Lyophilized and dissector-dried TR-PSM (~0.75 g in 75-ml Teflon screw-cap tubes) was reacted for 6-16 h with a TFMSA (50 g) anisole (15 ml) (Aldrich) mixture at 0 °C following the approach of Gerken et al. (26, see also Ref. 27). To reduce heating effects, both the reagents and lyophilized TR-PSM were chilled in dry ice/ethanol prior to their mixing. After incubation with occasional vigorous shaking, the reaction was again chilled, and 1 volume of cold anhydrous diethyl ether was added. This mixture was slowly added to 125 ml of a frozen slush of 60% pyridine, after which the solution was warmed to room temperature and extracted with ether. The aqueous phase containing the partially deglycosylated TR-PSM (TTR-PSM) was dialyzed exhaustively and lyophilized.
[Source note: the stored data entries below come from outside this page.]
-- ==== Sys2Proof/Machine/Flags.lean ====
section
/-! DEFINITION. Event counters, their mirror, alert bits and timestamps (R24, R366, R367, R393). -/
namespace Sys2Proof.Machine

/-! ### Counter offsets in the COUNTER block -/

/-- NAN_COUNT, INF_COUNT, SAT_COUNT, CODE_FAULT_COUNT of a tensor group: k = 0-3 (R50). -/
def cGroup (g k : Nat) : Nat := 0x1000 + 0x10 * g + 4 * k
/-- PASS_COUNT, BUSY_UNITS, HOLD_UNITS, GATED_UNITS of a Stone (R79). -/
def cStone (m : Nat) (sideB : Bool) (k : Nat) : Nat := 0x10000 + 0x20 * m + 0x10 * b2n sideB + 4 * k
/-- BANK_CONFLICT, NARROW_DEFER, WRITE_OVERLAP, RACE_PROD_STALL, RACE_CONS_STALL, OFF_BANK_ACCESS, WINDOW_REFUSED,
CAS_MISS of a Hopper (R103). -/
def cHopper (m k : Nat) : Nat := 0x14000 + 0x20 * m + 4 * k
/-- DRAM_CE, DRAM_UE, SCRUB_CE, SCRUB_UE of a package (R134). -/
def cPkg (p k : Nat) : Nat := 0x18000 + 0x10 * p + 4 * k
/-- PROTECTED_ACCESS, UNMAPPED_ACCESS, CACHE_HIT_UNITS, CACHE_FILL_UNITS (R134). -/
def cMem (k : Nat) : Nat := 0x18100 + 4 * k
/-- POND_CE, POND_UE, HOPPER_CE, HOPPER_UE, KETTLE_CE, KETTLE_UE, NOC_CE, NOC_UE of a Mill (R134). -/
def cMill (m k : Nat) : Nat := 0x19000 + 0x20 * m + 4 * k
/-- CLAMPED_ELEMENTS, MISALIGNED_UNITS of a Mill (R149). -/
def cLayout (m k : Nat) : Nat := 0x1C000 + 0x10 * m + 4 * k
/-- TENTER_TILE_UNITS, TENTER_SERIAL, TENTER_CLAMPED of a Floor (R149). -/
def cTenter (f k : Nat) : Nat := 0x1D000 + 0x10 * f + 4 * k
/-- INDEX_CLAMP_NEG, INDEX_CLAMP_HIGH, DUP_REUSE_UNITS, MERGE_ORDER_FAULT, PACK_DISCARD, MASK_FAULT, AUDIT_TOKENS,
AUDIT_MISSED of a Carder (R178). -/
def cCarder (m k : Nat) : Nat := 0x1E000 + 0x20 * m + 4 * k
/-- ROUTE_CASCADE, ROUTE_SLOT_UNPLACED, ROUTE_DROPPED, ROUTE_NONFINITE of a router (R191). -/
def cRouter (r k : Nat) : Nat := 0x20000 + 0x10 * r + 4 * k
/-- ROUTE_TAG_MISMATCH (R191). -/
def cTagMismatch : Nat := 0x20400
/-- SHAPE_OVERRUN, ZERO_SHAPE of a Mill (R213). -/
def cShape (m k : Nat) : Nat := 0x21000 + 8 * m + 4 * k
/-- WEIR_EARLY, WEIR_FAULT, WEIR_ABANDONED, DEADLOCK_REPORTS, LEND_EVENTS (R232). -/
def cWeir (k : Nat) : Nat := 0x22000 + 4 * k
/-- CE_UNITS, UE_FLITS, REPLAY, RETRAIN, LANE_SPARE, LANE_READMIT, LINK_DOWN, WINDOW_REJECT of a Flume port (R269). -/
def cFlume (p k : Nat) : Nat := 0x23000 + 0x20 * p + 4 * k
/-- RING_RESCALE, RING_SATURATE, DIGEST_MISMATCH, STEP_RESTART (R269). -/
def cWheel (k : Nat) : Nat := 0x23200 + 4 * k
/-- MB_WITHDRAWN, STEP_SKIPPED, LATE_VOTE, LOSS_SPIKE, LOSS_SCALE_FLOOR, DATA_BAD_RECORD, DATA_FETCH_RETRY,
DATA_FETCH_FAIL (R301). -/
def cRun (k : Nat) : Nat := 0x24000 + 4 * k
/-- HEALTH_TRIGGERS, SNAP_OPENED, SNAP_CLOSED, SNAP_FAILED, FIRST_TOUCH_COPIES, TOUCH_STALL_UNITS, SNAP_UE_PAGES,
RESTORE_MISMATCH, MILL_RETIRED (R322). -/
def cSnap (k : Nat) : Nat := 0x25000 + 4 * k
/-- RX_FRAME, TX_FRAME, FCS_ERRORS, FEC_CE, FEC_UE, ETH_LINK_DOWN, ROCE_RETRY, ROCE_UNEXPECTED, CNP_RECEIVED (R351). -/
def cEth (p k : Nat) : Nat := 0x26000 + 0x40 * p + 4 * k
/-- LEAT_AUTH_FAIL, LEAT_REPLAY, LEAT_EVENT_LOST, TAILRACE_REFUSED (R351). -/
def cLeat (k : Nat) : Nat := 0x26100 + 4 * k
/-- DROOP_EVENTS, ENVELOPE_CUT, THERMAL_CUT, FLOOR_BREACH, PLL_UNLOCK, INPUT_EXCURSIONS (R395). -/
def cPower (k : Nat) : Nat := 0x27000 + 4 * k

/-- Whether `off` is word `k` of one of `n` records of `stride` bytes from `b`. -/
def inRecords (off b stride n : Nat) (ks : List Nat) : Bool :=
  decide (b ≤ off) && decide (off < b + stride * n) && ks.any fun k => (off - b) % stride == 4 * k

/-- The unit of a counter: one presented count per so many source counts (R366 and the chapters' layouts). -/
def counterUnit (off : Nat) : Nat :=
  if inRecords off 0x10000 0x10 304 [3] then 2 ^ 32
  else if inRecords off 0x10000 0x10 304 [1, 2] || inRecords off 0x14000 0x20 152 [3, 4]
      || inRecords off 0x18100 0x10 1 [2, 3] || inRecords off 0x1C000 0x10 152 [1] || inRecords off 0x1D000 0x10 8 [0]
      || inRecords off 0x1E000 0x20 152 [2] || inRecords off 0x23000 0x20 12 [0]
      || inRecords off 0x26000 0x40 2 [0, 1, 3] || inRecords off 0x27000 0x18 1 [1, 2] then 65536
  else 1

/-- Add to a source count. -/
def State.countN (s : State) (off n : Nat) : State :=
  { s with cnt := NMap.set 0 s.cnt off (NMap.get 0 s.cnt off + n) }
/-- Count once. -/
def State.count (s : State) (off : Nat) : State := s.countN off 1
/-- The source count of a counter. -/
def State.source (s : State) (off : Nat) : Nat := NMap.get 0 s.cnt off

/-- The value a refresh presents (R366): saturated values stay. -/
def State.presented (s : State) (off : Nat) : Word32 :=
  let old := NMap.get (0 : Word32) s.mirror off
  let d := (NMap.get 0 s.cnt off - NMap.get 0 s.base off) / counterUnit off
  if old = 0xFFFFFFFF ∨ 0x7FFFFFFF < d then 0xFFFFFFFF else BitVec.ofNat 32 d

/-- Set bits of GOV_ALERT (R393). -/
def State.setAlert (s : State) (b : Nat) : State := { s with pwr.alert := s.pwr.alert ||| BitVec.ofNat 5 (2 ^ b) }
/-- ALERT_N is low while any GOV_ALERT bit is set, during a thermal trip, and while rails are held off (R393, R388,
R389). -/
def State.alertLow (s : State) : Bool := decide (s.pwr.alert ≠ 0) || s.pwr.thermTrip || s.pwr.railLock

/-- What stands on the transmitters of Flume port `p` (R382): nothing while its domain is unpowered, electrical idle during a
reset, at the levels QUIET and COLD and while the port is DISABLED, DOWN or in DETECT (R242), and signals otherwise, as under
a Tailrace test or EXTEST. -/
def State.flumeDrive (s : State) (p : Nat) : LaneDrive :=
  if 2 ≤ s.pwr.plCur.toNat then .idle
  else if !s.pwr.pdOn.getLsbD (2 + p / 4) then .undriven
  else if !s.pwr.pwrGood || s.pwr.resetLow then .idle
  else if s.tap.extest || s.tests.any (fun x => decide (x.sel.toNat / 256 = 0x10 + p)) then .active
  else match (NMap.get FlumePort.init s.flume p).st with
    | .disabled => .idle
    | .down => .idle
    | .detect => .idle
    | _ => .active
/-- What stands on the transmitters of Ethernet port `p` (R382): as for a Flume port, and idle while ENABLE is 0 (R349). The
lanes that a mode does not use are idle besides (Eth.lanes, R323). -/
def State.ethDrive (s : State) (p : Nat) : LaneDrive :=
  if !s.pwr.pdOn.getLsbD 1 then .undriven
  else if !s.pwr.pwrGood || s.pwr.resetLow || !(NMap.get Eth.init s.eth p).live.getLsbD 31 then .idle
  else .active

/-- The timebase as the 64 bits that reports carry. -/
def State.now (s : State) : Nat := s.time.ns

end Sys2Proof.Machine
end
Low molecular weight non-glycosylated peptides were separated from the glycosylated tandem repeat subunits by gel filtration chromatography on Sephacryl S200 (Pharmacia Biotech, Uppsala, Sweden) (column dimensions 5 × 55 cm, 7-ml fraction volumes) eluted with 50 mM ammonium bicarbonate buffer. Glycoprotein content was monitored by periodic acid-Schiff reagent (28), absorbance at 555 nm, and protein monitored by the absorbance at 220 nm.

The high molecular weight carbohydrate-containing fraction eluting near the void volume of the S200 column was lyophilized and treated a second time with L-1-tosylamido-2-phenylethyl chloromethyl ketone-trypsin (10 mg/g TTR-PSM) using the conditions described for the initial trypsin treatment. The digested TTR-PSM (TTTR-PSM) was fractionated on S200, and the PSM tandem repeats were isolated as the major included glycopeptide fraction (TTTR-PSM-T3) and lyophilized.

The TTTR-PSM-T3 tandem repeat (30 mg) in 5 ml of 25 mM ammonium bicarbonate, pH 7.8, was digested with 1 mg of protease Glu-C (Boehringer Mannheim) for 20 h at 25 °C. After a second addition of Glu-C and further digestion, the mixture was fractionated by S200 chromatography. The major glycopeptide peak (GTTTR-PSM) was separated into the major N- and C-terminal tandem repeat peptides on reverse phase HPLC.

The TTTR-PSM-T3 tandem repeat and Glu-C-digested repeat (GTTTR-PSM) were further purified by reverse phase HPLC chromatography on a 0.46 × 15 cm C18 ODSII column (Alltech Associates Inc., Dearfield IL) using 0.05% trifluoroacetic acid, water/acetonitrile gradients as described in the figure legend. All isolations were performed on a Varian 5000 HPLC system (Varian Associates, Walnut Creek CA) equipped with a Schamitsu UV/VIS detector.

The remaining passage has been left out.